After a visit to Ireland in 1768, during which he wrote some political letters in the Dublin journals, he lived at various places in and near London, his time and talents being devoted to literature, politics, and legal studies. During these years in London Boyd was a frequent contributor to the Public Advertiser and other journals, and was in close intimacy with the circle of Burke and Reynolds. In 1774 he began to work harder at the law, and also attended the commons' debates, which he wrote down from memory with extraordinary accuracy. In 1775 he was admitted to St John's College, Cambridge. Another visit to Ireland took place in 1776, on the occasion of an election for Antrim, the candidate for which he supported by a series of able letters under the signature of "A Freeholder".

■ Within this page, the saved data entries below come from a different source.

-- ==== Sys2Proof/Laws/Decode.lean ====
section
/-! SUPPORT. What the decoder can answer. -/

namespace Sys2Proof

variable {c : Config}

/-- The five control bytes with a meaning, each with what it decodes to (R74). -/
theorem decode_cases (cmd : Command c) :
    (∃ e, decode cmd = .error e ∧ legal cmd.ctrl = false) ∨
    ∃ i, decode cmd = .ok i ∧ legal cmd.ctrl = true ∧ i.opcode = Opcode.ofBits (opcField cmd.ctrl) ∧
      i.len = cmd.len.toNat := by
  obtain ⟨ctrl, seed, len⟩ := cmd
  have h : ∀ b : BitVec 2, b = 0b00#2 ∨ b = 0b01#2 ∨ b = 0b10#2 ∨ b = 0b11#2 := by decide
  cases hp : polField ctrl <;> by_cases hr : rsvField ctrl = 0b00000#5 <;>
    obtain ho | ho | ho | ho := h (opcField ctrl) <;>
    simp [decode, legal, Opcode.ofBits, Instr.opcode, Instr.len, hp, hr, ho]

/-- What the decoder accepts stands on the ports as a well-formed command (R73). -/
theorem decode_wellFormed {cmd : Command c} {i : Instr} (h : decode cmd = .ok i) : i.wellFormed c = true := by
  obtain ⟨e, he, -⟩ | ⟨j, hj, -, -, hl⟩ := decode_cases cmd
  · simp [he] at h
  · obtain rfl : j = i := by simpa [hj] using h
    simp [Instr.wellFormed, hl, cmd.len.isLt]

/-- The fields of the encoder's control byte are the ones the command has (R67). -/
theorem encodeCtrl_fields (i : Instr) :
    rsvField (encodeCtrl i) = 0b00000#5 ∧ Opcode.ofBits (opcField (encodeCtrl i)) = i.opcode := by
  rcases i with ⟨_ | _, _⟩ | _ | _ | _ <;> simp only [encodeCtrl, Instr.opcode] <;> decide

/-- Packing a command loses nothing (R66). -/
theorem unpack_pack (cmd : Command c) : (Command.unpack cmd.pack : Command c) = cmd := by
  obtain ⟨ctrl, seed, len⟩ := cmd
  simp only [Command.unpack, Command.pack, Command.mk.injEq]
  refine ⟨?_, ?_, ?_⟩ <;> ext k hk <;>
    simp [BitVec.getElem_extractLsb', BitVec.getLsbD_append]
  · rw [if_pos hk]
    exact BitVec.getLsbD_eq_getElem hk
  · rw [if_pos hk]
    exact BitVec.getLsbD_eq_getElem hk
  · rw [if_neg (by omega), if_neg (by omega), ← BitVec.getLsbD_eq_getElem]
    congr 1
    omega

end Sys2Proof
end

Financial pressures eventually forced him to seek paid employment, and in 1781 he accepted the appointment of secretary to Lord Macartney, when that officer was nominated governor of Madras. Boyd now applied himself sedulously to the study of Indian affairs. Not long after his arrival at Madras he conducted a mission from the governor to the king of Kandy in Ceylon, requiring that potentate's assistance against the Dutch. On his return the vessel in which he sailed was captured by the French, and he became a prisoner for some months at the isle of Bourbon. Returning at length to India he lived for some time at Calcutta, and eventually was appointed master-attendant at Madras. In 1792 Boyd conducted a paper called the Madras Courier, and the following year projected the Indian Observer, being papers on morals and literature; and started a weekly paper, Hircarrah (i.e. messenger), as a vehicle for the essays. In 1794, he proposed to publish by subscription an account of his embassy to Kandy, and had actually begun the work when he was carried off by an attack of fever. He died on 19 October 1794.

==Bibliography==
Boyd is represented as possessed of very high social and intellectual qualities. His claims to a place in the history of English literature rest very much on the assumption — maintained by John Almon and by George Chalmers — that he was the author of the Letters of Junius. Boyd's writings were collected and republished after his death by one of his friends in India, under the title of The Miscellaneous Works of Hugh Boyd, the author of the Letters of Junius, with an Account of his Life and Writings, by Lawrence Dundas Campbell (2 volumes, London, 1800). They comprise the Freeholder Letters; Democraticus, a series of letters printed in the Public Advertiser (1779); The Whig, a series of letters contributed to the London Courant, (1779–80); Abstracts of Two Speeches of the Earl of Chatham; Miscellaneous Poems; Journal of Embassy to the King of Candy; and the Indian Observer.